Directions for this task: Every line below that has "derived" in it should be copied.

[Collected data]
---

-- ==== Sys2Proof/Machine/Digest.lean ====
section
/-! DEFINITION. The digest, MAC and KDF opcodes and the sessions on the digest lanes (07_digest.md R170–R178, R189). -/

namespace Sys2Proof.Machine

/-- The context that a running digest link needs is not on its lane yet: it waits for CONTEXT_RESTORE, or for the spill that
frees an entry (R179, R181). -/
def State.restoringFor (s : State) (t : Nat) : Bool :=
  match s.tag? t with
  | none => false
  | some e =>
    match e.phase.unit? with
    | none => false
    | some u => decide (unitKind u = .digest) && !s.ctxsReady t u e

/-- A waiting digest link asks for its contexts again. -/
def State.fetchCtxs (s : State) (t : Nat) : State :=
  match s.tag? t with
  | none => s
  | some e =>
    match e.phase.unit? with
    | none => s
    | some u =>
      match s.digestStart t u e with
      | (true, s) => s
      | (false, s) => s.finish t .busError 0 0

/-- Runs a digest link; its own context is no longer held when it ends (R179). -/
def State.runDigest (s : State) (t : BitVec 14) (d : LinkData) (p : Nat → Bool) (plan : State → Link → Plan) : State :=
  if s.restoringFor t.toNat then s.fetchCtxs t.toNat
  else
    let s' := s.runOp t d p plan
    match s'.tag? t.toNat with
    | some e => if e.phase = .ended ∨ e.phase = .commitWait then s'.dropDctx t.toNat else s'
    | none => s'

/-! Digests and MACs -/

/-- Bytes of input, or of SHAKE output, from one mark of a digest lane to the next (R189). -/
def digestSegment : Nat := 32768

/-- A keyless digest: the hash code by opcode, and the output length. -/
def digestPlan (code : Nat → Nat) (shake : Bool) (_ : State) (l : Link) : Plan where
  unsupported := l.optBad 0 || decide (l.slot ≠ 0) || (shake && decide (l.aux < 1 ∨ 16777216 < l.aux))
  badLen := fun _ => !l.paramIs 0
  out := fun _ => if shake then l.aux else hashLen (code l.op)
  segment := digestSegment
  twoPass := shake
  sofar := fun _ _ pass x k => if shake && decide (pass = 2) then (hash (code l.op) x l.aux).take k else []
  ctx := fun _ _ x => { hash := (HashCtx.start (code l.op)).absorb x }
  body := fun s _ _ _ x => (.good (hash (code l.op) x l.aux) 0, s)

/-- HMAC. -/
def hmacPlan (_ : State) (l : Link) : Plan where
  unsupported := l.optBad 0
  slot := some (l.slot, keyUse bindingHmac permSign)
  badLen := fun _ => !l.paramIs 0
  out := fun e => hashLen (hmacAlg e.attr.binding.toNat)
  segment := digestSegment
  ctx := fun _ e x =>
    let (i, o) := slotHmac e.attr e.area
    { hash := i.absorb x, outer := some o }
  body := fun s e _ _ x =>
    let (i, o) := slotHmac e.attr e.area
    (.good (hmacFinish (i.absorb x) o) 0, s)

/-! Key derivation (Table 7.4) -/

/-- The KDF opcodes. -/
inductive Kdf where
  | hkdf | extract | expand | ctr
  deriving DecidableEq

/-- Fields of Table 7.4. -/
def Link.kdfAlg (l : Link) : Nat := kdfHash (l.pb 0)
def Link.kdfDest (l : Link) : Nat := l.pb 1
def Link.kdfTemplate (l : Link) : List Byte := slice l.param 0x10 64

/-- What Table 7.4 and R170 allow in the parameter block. -/
def kdfParamsOk (k : Kdf) (l : Link) : Bool :=
  decide (1 ≤ l.pb 0 ∧ l.pb 0 ≤ 3) && decide (l.kdfDest ≤ 1) && (decide (k ≠ .extract) || decide (l.kdfDest = 1)) &&
  (if k = .hkdf ∨ k = .extract then decide (l.pb 2 ≤ 64) else decide (l.pb 2 = 0)) &&
  (if k = .ctr then [8, 16, 24, 32].contains (l.pb 3) else decide (l.pb 3 = 0)) &&
  decide (l.pf 4 4 < 2 ^ 19) && (decide (l.kdfDest = 1) || decide (l.pf 4 4 = 0)) && allZero (slice l.param 8 8) &&
  (if l.kdfDest = 1 then templateOk l.kdfTemplate else allZero l.kdfTemplate) &&
  allZero (slice l.param (0x50 + l.pb 2) (64 - l.pb 2)) &&
  (match k with
   | .hkdf | .expand => decide (1 ≤ l.aux ∧ l.aux ≤ 255 * hashLen l.kdfAlg)
   | .extract => decide (l.aux = hashLen l.kdfAlg)
   | .ctr => decide (1 ≤ l.aux ∧ l.aux ≤ 65536)) &&
  (decide (l.kdfDest = 0) || decide (l.outLen = 0))

/-- Bindings that a KDF's slot may have (Table 7.2). -/
def kdfBinding (k : Kdf) (b : Nat) : Bool :=
  bindingHmac b || (decide (k = .hkdf ∨ k = .extract) && decide (b = 0x18))

/-- The derived octets (R173). -/
def kdfOutput (k : Kdf) (l : Link) (e : SlotEnt) (x : List Byte) : List Byte :=
  let alg := l.kdfAlg
  let salt := (slice l.param 0x50 64).take (l.pb 2)
  match k with
  | .hkdf => hkdfExpand (hmacStates alg (hkdfExtract alg salt e.key)) x l.aux
  | .extract => hkdfExtract alg salt e.key
  | .expand => hkdfExpand (slotHmac e.attr e.area) x l.aux
  | .ctr => kdfCtr (slotHmac e.attr e.area) (l.pb 3) x l.aux

/-- The template's rules for a derived slot, KEY_DENIED when one fails (R172, R175, R248, Table 7.5). -/
def kdfDenied (k : Kdf) (l : Link) (e : SlotEnt) : Bool :=
  let t := Attr.parse l.kdfTemplate
  (bindingHmac e.attr.binding.toNat && decide (hmacAlg e.attr.binding.toNat ≠ l.kdfAlg)) ||
  (decide (k = .hkdf ∨ k = .extract) && !e.attr.keyKept) ||
  (decide (l.kdfDest = 1) && (!narrows e.attr t l.fn false false ||
    !(bindingSym t.binding.toNat || bindingHmac t.binding.toNat || (decide (k = .extract) && decide (t.binding = 0x18)))))

/-- The two halves of an XTS key are equal: the vault refuses the slot (R151; the status is log 35). -/
def xtsEqual (binding : Nat) (key : List Byte) : Bool :=
  decide (binding = 4) && decide (key.take (key.length / 2) = key.drop (key.length / 2))

/-- HKDF, HKDF_EXTRACT, HKDF_EXPAND, KDF_CTR. -/
def kdfPlan (k : Kdf) (_ : State) (l : Link) : Plan where
  ctx := fun _ e x => { hash := if k = .hkdf ∨ k = .extract then HashCtx.start l.kdfAlg else (slotHmac e.attr e.area).1.absorb x }
  paramRead := if l.paramIs 144 then 144 else 0
  unsupported := l.optBad 0 || decide (1024 < l.n) || (decide (k = .extract) && decide (l.n ≠ 0)) ||
    (l.paramIs 144 && !kdfParamsOk k l)
  slot := some (l.slot, keyUse (kdfBinding k) permDerive)
  dest := if l.paramIs 144 ∧ l.kdfDest = 1 then some (l.pf 4 4, Attr.parse l.kdfTemplate) else none
  denied := fun e => l.paramIs 144 && kdfDenied k l e
  badLen := fun _ => !l.paramIs 144 || (decide (k = .ctr) && decide (l.n = 0)) ||
    (decide (k = .ctr) && decide (2 ^ l.pb 3 - 1 < (l.aux + hashLen l.kdfAlg - 1) / hashLen l.kdfAlg)) ||
    (decide (l.kdfDest = 1) && decide (l.aux ≠ (Attr.parse l.kdfTemplate).keyLen))
  out := fun _ => if l.kdfDest = 1 then 0 else l.aux
  body := fun s e _ _ x =>
    let y := kdfOutput k l e x
    if l.kdfDest = 0 then (.good y 0, s)
    else
      let t := Attr.parse l.kdfTemplate
      let d := l.pf 4 4
      if xtsEqual t.binding.toNat y then (.fail .keyDenied, s)
      else (.writes [(d, newSecret t y (some l.slot) s.po.tm)] none [] (BitVec.ofNat 64 d), s)

/-! Sessions (R177, R178) -/

/-- Key of the session's context. -/
def Link.sess (l : Link) : Nat := sessKey l.fn (l.aux % 64)

/-- Bytes of message a context has absorbed: the key block of HMAC is not part of it. -/
def DCtx.absorbed (c : DCtx) : Nat := c.hash.total - (if c.outer.isSome then hashBlock c.hash.alg.toNat else 0)

/-- The message is longer than its SHA-2 hash allows (R178). -/
def DCtx.tooLong (c : DCtx) : Bool :=
  let a := c.hash.alg.toNat
  (decide (a ≤ 2) && decide (2 ^ 61 - 1 < c.absorbed)) || (decide (2 < a ∧ a < 8) && decide (2 ^ 125 - 1 < c.absorbed))

/-- A code of Table 7.6. -/
def sessionCode (c : Nat) : Bool := decide ((1 ≤ c ∧ c ≤ 4) ∨ (8 ≤ c ∧ c ≤ 0x0D) ∨ c = 0x10)

/-- What every session opcode refuses (R170, R177). -/
def sessBad (s : State) (l : Link) : Bool := l.optBad 0 || !s.dg.spillEn || decide (65536 ≤ l.aux ∨ l.aux / 64 % 4 ≠ 0)

/-- A context takes the next part: it goes on, or LEN_MISMATCH closes it (R178). -/
def State.sessAbsorb (s : State) (l : Link) (c : DCtx) (x : List Byte) : Ended × State :=
  let c := { c with hash := c.hash.absorb x, place := .lane l.unit }
  if c.tooLong then (.fail .lenMismatch, s.dropDctx l.sess)
  else (.good [] (BitVec.ofNat 64 c.absorbed), s.putDctx l.sess c)

/-- The context that SESS_START opens (R177). -/
def sessOpens (l : Link) (e : SlotEnt) : DCtx :=
  let code := l.aux / 256
  if code = 0x10 then
    let (i, o) := slotHmac e.attr e.area
    { hash := i, outer := some o }
  else { hash := HashCtx.start code }

/-- The session's context with some more input (R178, R180). -/
def sessSofar (l : Link) (s : State) (_ : SlotEnt) (x : List Byte) : DCtx :=
  let c := (s.dctx l.sess).getD {}
  { c with hash := c.hash.absorb x }

/-- SESS_START. -/
def sessStartPlan (s : State) (l : Link) : Plan where
  segment := digestSegment
  ctx := fun _ e x =>
    let c := sessOpens l e
    { c with hash := c.hash.absorb x }
  unsupported :=
    let code := l.aux / 256
    sessBad s l || !sessionCode code || (decide (code ≠ 0x10) && decide (l.slot ≠ 0))
  slot := if l.aux / 256 = 0x10 then some (l.slot, keyUse bindingHmac permSign) else none
  badLen := fun _ => !l.paramIs 0
  body := fun s e _ _ x => (s.dropDctx l.sess).sessAbsorb l (sessOpens l e) x

/-- What UPDATE, FINISH and ABORT refuse: a slot, or bits of AUX beyond CTX_ID. -/
def sessLaterBad (s : State) (l : Link) : Bool := sessBad s l || decide (l.slot ≠ 0 ∨ 256 ≤ l.aux)

/-- SESS_UPDATE. -/
def sessUpdatePlan (s : State) (l : Link) : Plan where
  segment := digestSegment
  ctx := sessSofar l
  unsupported := sessLaterBad s l
  badLen := fun _ => !l.paramIs 0
  body := fun s _ _ _ x =>
    match s.dctx l.sess with
    | none => (.fail .contextLost, s)
    | some c => s.sessAbsorb l c x

/-- SHAKE sessions deliver OUT_LEN bytes. -/
def DCtx.isShake (c : DCtx) : Bool := decide (0x0C ≤ c.hash.alg.toNat)

/-- SESS_FINISH. -/
def sessFinishPlan (s : State) (l : Link) : Plan where
  segment := digestSegment
  ctx := sessSofar l
  unsupported := sessLaterBad s l || (match s.dctx l.sess with
    | some c => c.isShake && decide (65536 < l.outLen)
    | none => false)
  badLen := fun _ => !l.paramIs 0 || (match s.dctx l.sess with
    | some c => c.isShake && decide (l.outLen = 0)
    | none => false)
  out := fun _ => match s.dctx l.sess with
    | some c => if c.isShake then l.outLen else hashLen c.hash.alg.toNat
    | none => 0
  body := fun s _ _ _ x =>
    match s.dctx l.sess with
    | none => (.fail .contextLost, s)
    | some c =>
      let c := { c with hash := c.hash.absorb x }
      let s := s.dropDctx l.sess
      if c.tooLong then (.fail .lenMismatch, s)
      else
        let y := match c.outer with
          | some o => hmacFinish c.hash o
          | none => c.hash.finish l.outLen
        (.good y (BitVec.ofNat 64 c.absorbed), s)

/-- SESS_ABORT. -/
def sessAbortPlan (s : State) (l : Link) : Plan where
  unsupported := sessLaterBad s l || decide (l.n ≠ 0)
  badLen := fun _ => !l.paramIs 0
  body := fun s _ _ _ _ =>
    match s.dctx l.sess with
    | none => (.fail .contextLost, s)
    | some _ => (.good [] 0, s.dropDctx l.sess)

/-- A restored context came back: the link that waited for it goes on, or ends with CONTEXT_LOST (R183). -/
def State.contextRestored (s : State) (k : Nat) (data : List Byte) : State :=
  let user := s.sq.tags.find? (fun p => decide (p.1 = k ∨ sessionOf p.2 = some k) && p.2.phase.unit?.isSome)
  let s := s.answered (fun w => decide (w = ctxWho k))
  match user with
  | none => s
  | some (t, e) =>
    match e.phase.unit? with
    | none => s
    | some u =>
      let (ok, s) := s.restoreCtx k u (fit 512 data)
      if ok || decide (k ≥ 16384) then s
      else
        let s := s.freeOf u
        (s.endLink t .contextLost 0 0).schedule

end Sys2Proof.Machine
end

---

Exercise response:
/-- The derived octets (R173). -/
/-- The template's rules for a derived slot, KEY_DENIED when one fails (R172, R175, R248, Table 7.5). -/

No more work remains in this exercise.